利用者が増えれば増えるほど、求められるのが効果のエビデンス(科学的根拠)。鍼でツボを刺激すると、痛みなどさまざまな症状が緩和されることは、これまでにも数々の研究の結果、証明されている。アメリカ発の最新エビデンスをいくつか紹介しよう。

まずは、男性が原因の不妊解消から。
アメリカで男性の10%が、精子に生殖力がないと推定される。推定300万組といわれる不妊に悩むカップルの約50%は男性の精子に問題があるという。今のところ生殖力のない原因は不明だ。
バークレー生殖・女性の健康センター(Berkley Center for Reproductive Wellness & Women’s Health)の研究結果によると、鍼療法で精子の生殖力が改善されたという。精子に問題のある男性40人を対象に、鍼の効き目を調査。2つのグループに分け、5週間にわたり28人に週2回鍼をし、12人には行わなかった。その結果、鍼を受けたグループに、生殖力のある健康な精子の数が増えていることが分かったという。
一方、女性の不妊症については、2002年に発表されたドイツの研究報告で証明されており、以来、女性への不妊対策に鍼を組み入れる医者が急増しているという。

ひざの骨関節症に対するエビデンスも話題を呼んでいる。

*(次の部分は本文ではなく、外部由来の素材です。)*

theorem State.retireStage2_keeps {r : State} {s : State} (h : Keeps r s) :
    Keeps r (State.retireStage2 s) := by
  unfold State.retireStage2
  repeat' (first
    | with_reducible assumption
    | with_reducible exact rfl
    | with_reducible exact id
    | with_reducible exact RegFile.put_wf
    | with_reducible exact RegFile.setFld_wf
    | with_reducible exact RegFile.filter_wf
    | with_reducible exact fun w => RegFile.foldl_wf w (fun _ _ w => RegFile.put_wf w)
    | with_reducible exact (listModify_length _ _ _).trans
    | with_reducible exact fun _ => List.length_replicate
    | with_reducible exact List.length_map _ |>.trans
    | (intro x; refine (fun (hx : Keeps r x) => ?_) ?_; clear_value x; rotate_left; subst x)
    | (intro x; refine (fun (hx : FstKeeps r x) => ?_) ?_; clear_value x; rotate_left; subst x)
    | (intro x; refine (fun (hf0 : ∀ s, Keeps r s → Keeps r (x s)) => ?_) ?_; clear_value x; rotate_left; subst x; intro _ _)
    | (intro x; refine (fun (hf1 : ∀ s c, Keeps r s → Keeps r (x s c)) => ?_) ?_; clear_value x; rotate_left; subst x; intro _ _ _)
    | (intro x; refine (fun (hf2 : ∀ c, Keeps r (x c)) => ?_) ?_; clear_value x; rotate_left; subst x; intro _)
    | (intro x; have hs : (x : Safety) = x := rfl; clear hs; subst x)
    | (intro x; clear_value x)
    | (intro x)
    | lift_lets
    | with_reducible apply Keeps.ite
    | (with_reducible refine Keeps.foldl ?_ (fun _ _ _ => ?_))
    | with_reducible apply hf0
    | with_reducible apply hf2
    | with_reducible apply hf1
    | with_reducible apply Keeps.upd)

theorem execStage2Commit_keeps {r : State} {s : State} (h : Keeps r s) :
    OutKeeps r (execStage2Commit s) := by
  unfold execStage2Commit
  repeat' (first
    | with_reducible assumption
    | with_reducible exact rfl
    | with_reducible exact id
    | with_reducible exact RegFile.put_wf
    | with_reducible exact RegFile.setFld_wf
    | with_reducible exact RegFile.filter_wf
    | with_reducible exact fun w => RegFile.foldl_wf w (fun _ _ w => RegFile.put_wf w)
    | with_reducible exact (listModify_length _ _ _).trans
    | with_reducible exact fun _ => List.length_replicate
    | with_reducible exact List.length_map _ |>.trans
    | (intro x; refine (fun (hx : Keeps r x) => ?_) ?_; clear_value x; rotate_left; subst x)
    | (intro x; refine (fun (hx : FstKeeps r x) => ?_) ?_; clear_value x; rotate_left; subst x)
    | (intro x; refine (fun (hf0 : ∀ s, Keeps r s → Keeps r (x s)) => ?_) ?_; clear_value x; rotate_left; subst x; intro _ _)
    | (intro x; refine (fun (hf1 : ∀ s c, Keeps r s → Keeps r (x s c)) => ?_) ?_; clear_value x; rotate_left; subst x; intro _ _ _)
    | (intro x; refine (fun (hf2 : ∀ c, Keeps r (x c)) => ?_) ?_; clear_value x; rotate_left; subst x; intro _)
    | (intro x; have hs : (x : Safety) = x := rfl; clear hs; subst x)
    | (intro x; clear_value x)
    | (intro x)
    | lift_lets
    | with_reducible apply State.liveWrite_keeps
    | with_reducible apply State.stage2Commit_keeps
    | with_reducible apply OutKeeps.ok
    | with_reducible apply OutKeeps.ite
    | with_reducible apply Keeps.ite
    | (with_reducible refine Keeps.foldl ?_ (fun _ _ _ => ?_))
    | with_reducible apply hf0
    | with_reducible apply hf2
    | with_reducible apply hf1
    | with_reducible apply Keeps.upd)

theorem execStage2Entry_keeps {r : State} {s : State} (h : Keeps r s) :
    OutKeeps r (execStage2Entry s) := by
  unfold execStage2Entry
  repeat' (first
    | with_reducible assumption
    | with_reducible exact rfl
    | with_reducible exact id
    | with_reducible exact RegFile.put_wf
    | with_reducible exact RegFile.setFld_wf
    | with_reducible exact RegFile.filter_wf
    | with_reducible exact fun w => RegFile.foldl_wf w (fun _ _ w => RegFile.put_wf w)
    | with_reducible exact (listModify_length _ _ _).trans
    | with_reducible exact fun _ => List.length_replicate
    | with_reducible exact List.length_map _ |>.trans
    | (intro x; refine (fun (hx : Keeps r x) => ?_) ?_; clear_value x; rotate_left; subst x)
    | (intro x; refine (fun (hx : FstKeeps r x) => ?_) ?_; clear_value x; rotate_left; subst x)
    | (intro x; refine (fun (hf0 : ∀ s, Keeps r s → Keeps r (x s)) => ?_) ?_; clear_value x; rotate_left; subst x; intro _ _)
    | (intro x; refine (fun (hf1 : ∀ s c, Keeps r s → Keeps r (x s c)) => ?_) ?_; clear_value x; rotate_left; subst x; intro _ _ _)
    | (intro x; refine (fun (hf2 : ∀ c, Keeps r (x c)) => ?_) ?_; clear_value x; rotate_left; subst x; intro _)
    | (intro x; have hs : (x : Safety) = x := rfl; clear hs; subst x)
    | (intro x; clear_value x)
    | (intro x)
    | lift_lets
    | with_reducible apply State.retireFrames_keeps
    | with_reducible apply State.setFrame_keeps
    | with_reducible apply State.bump_keeps
    | with_reducible apply State.enterStage2_keeps
    | with_reducible apply State.set_keeps
    | (refine Keeps.of_fst ‹_ = (_, _)› ?_)
    | with_reducible apply OutKeeps.ok
    | with_reducible apply OutKeeps.ite
    | with_reducible apply Keeps.ite
    | (with_reducible refine Keeps.foldl ?_ (fun _ _ _ => ?_))
    | with_reducible apply FstKeeps.ite
    | (with_reducible refine FstKeeps.foldl ?_ (fun _ _ _ _ => ?_))
    | with_reducible apply hf0
    | with_reducible apply hf2
    | with_reducible apply hf1
    | split
    | with_reducible apply FstKeeps.mk
    | with_reducible apply Keeps.upd)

NCCAMが資金を提供、内科学誌に掲載された研究報告では、ひざの関節症患者で50歳以上の男女570人を対象に、鍼の効果を調べた。
試験対象者を無作為に2グループにわけ、6ヶ月にわたり計23回の鍼を片方のグループに受けてもらい、もう片方のグループには偽の鍼を受けてもらった。その結果、偽の針を受けたグループに比べ、鍼グループで、8週間後に関節の動きがスムーズになったほか、6ヶ月後には関節の動きに加え、痛みが劇的に改善されたという。アメリカで関節症に苦しむ患者は約2100万人。既存医療との併用による医療効果が大きく期待されている。

そして、腰痛。1980年以降に発表された鍼療法に関する22の研究論文を分析したメリーランド大学医学部の研究報告によると、約2年間にわたりデータを分析したところ、慢性の腰痛の症状改善に効果があることが認められたという。ただし、有効性は施術を受けてから最高で6ヶ月と短期間に限られている。

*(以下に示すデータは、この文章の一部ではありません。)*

theorem State.senseStart_keeps {r : State} {s : State} {u : Nat} {pair : Bool} (h : Keeps r s) :
    Keeps r (State.senseStart s u pair) := by
  unfold State.senseStart
  repeat' (first
    | with_reducible assumption
    | with_reducible exact rfl
    | with_reducible exact id
    | with_reducible exact RegFile.put_wf
    | with_reducible exact RegFile.setFld_wf
    | with_reducible exact RegFile.filter_wf
    | with_reducible exact fun w => RegFile.foldl_wf w (fun _ _ w => RegFile.put_wf w)
    | with_reducible exact (listModify_length _ _ _).trans
    | with_reducible exact fun _ => List.length_replicate
    | with_reducible exact List.length_map _ |>.trans
    | (intro x; refine (fun (hx : Keeps r x) => ?_) ?_; clear_value x; rotate_left; subst x)
    | (intro x; refine (fun (hx : FstKeeps r x) => ?_) ?_; clear_value x; rotate_left; subst x)
    | (intro x; refine (fun (hf0 : ∀ s, Keeps r s → Keeps r (x s)) => ?_) ?_; clear_value x; rotate_left; subst x; intro _ _)
    | (intro x; refine (fun (hf1 : ∀ s c, Keeps r s → Keeps r (x s c)) => ?_) ?_; clear_value x; rotate_left; subst x; intro _ _ _)
    | (intro x; refine (fun (hf2 : ∀ c, Keeps r (x c)) => ?_) ?_; clear_value x; rotate_left; subst x; intro _)
    | (intro x; have hs : (x : Safety) = x := rfl; clear hs; subst x)
    | (intro x; clear_value x)
    | (intro x)
    | lift_lets
    | with_reducible apply State.setSu_keeps
    | with_reducible apply Keeps.ite
    | (with_reducible refine Keeps.foldl ?_ (fun _ _ _ => ?_))
    | with_reducible apply hf0
    | with_reducible apply hf2
    | with_reducible apply hf1
    | with_reducible apply Keeps.upd)

theorem State.senseApply_keeps {r : State} {s : State} {u : Nat} (h : Keeps r s) :
    Keeps r (State.senseApply s u) := by
  unfold State.senseApply
  repeat' (first
    | with_reducible assumption
    | with_reducible exact rfl
    | with_reducible exact id
    | with_reducible exact RegFile.put_wf
    | with_reducible exact RegFile.setFld_wf
    | with_reducible exact RegFile.filter_wf
    | with_reducible exact fun w => RegFile.foldl_wf w (fun _ _ w => RegFile.put_wf w)
    | with_reducible exact (listModify_length _ _ _).trans
    | with_reducible exact fun _ => List.length_replicate
    | with_reducible exact List.length_map _ |>.trans
    | (intro x; refine (fun (hx : Keeps r x) => ?_) ?_; clear_value x; rotate_left; subst x)
    | (intro x; refine (fun (hx : FstKeeps r x) => ?_) ?_; clear_value x; rotate_left; subst x)
    | (intro x; refine (fun (hf0 : ∀ s, Keeps r s → Keeps r (x s)) => ?_) ?_; clear_value x; rotate_left; subst x; intro _ _)
    | (intro x; refine (fun (hf1 : ∀ s c, Keeps r s → Keeps r (x s c)) => ?_) ?_; clear_value x; rotate_left; subst x; intro _ _ _)
    | (intro x; refine (fun (hf2 : ∀ c, Keeps r (x c)) => ?_) ?_; clear_value x; rotate_left; subst x; intro _)
    | (intro x; have hs : (x : Safety) = x := rfl; clear hs; subst x)
    | (intro x; clear_value x)
    | (intro x)
    | lift_lets
    | with_reducible apply State.senseHalt_keeps
    | with_reducible apply State.senseShow_keeps
    | with_reducible apply State.senseStart_keeps
    | with_reducible apply Keeps.ite
    | (with_reducible refine Keeps.foldl ?_ (fun _ _ _ => ?_))
    | with_reducible apply hf0
    | with_reducible apply hf2
    | with_reducible apply hf1
    | with_reducible apply Keeps.upd)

また、同調査では、鍼療法を受けたグループと、誤ったツボを刺激するといった偽の鍼療法を受けたグループを比較したところ、「偽組み」に比べ「本物組み」で症状の改善が確認されたことから、鍼療法がプラセボ効果でないことも指摘している。腰痛に悩むアメリカ人は約3100万人で、年間の医療費は500億ドルといわれている。

エビデンスに裏付けられた鍼の効き目。健康から美容まで鍼療法への関心は今後もますます高まりそうだ。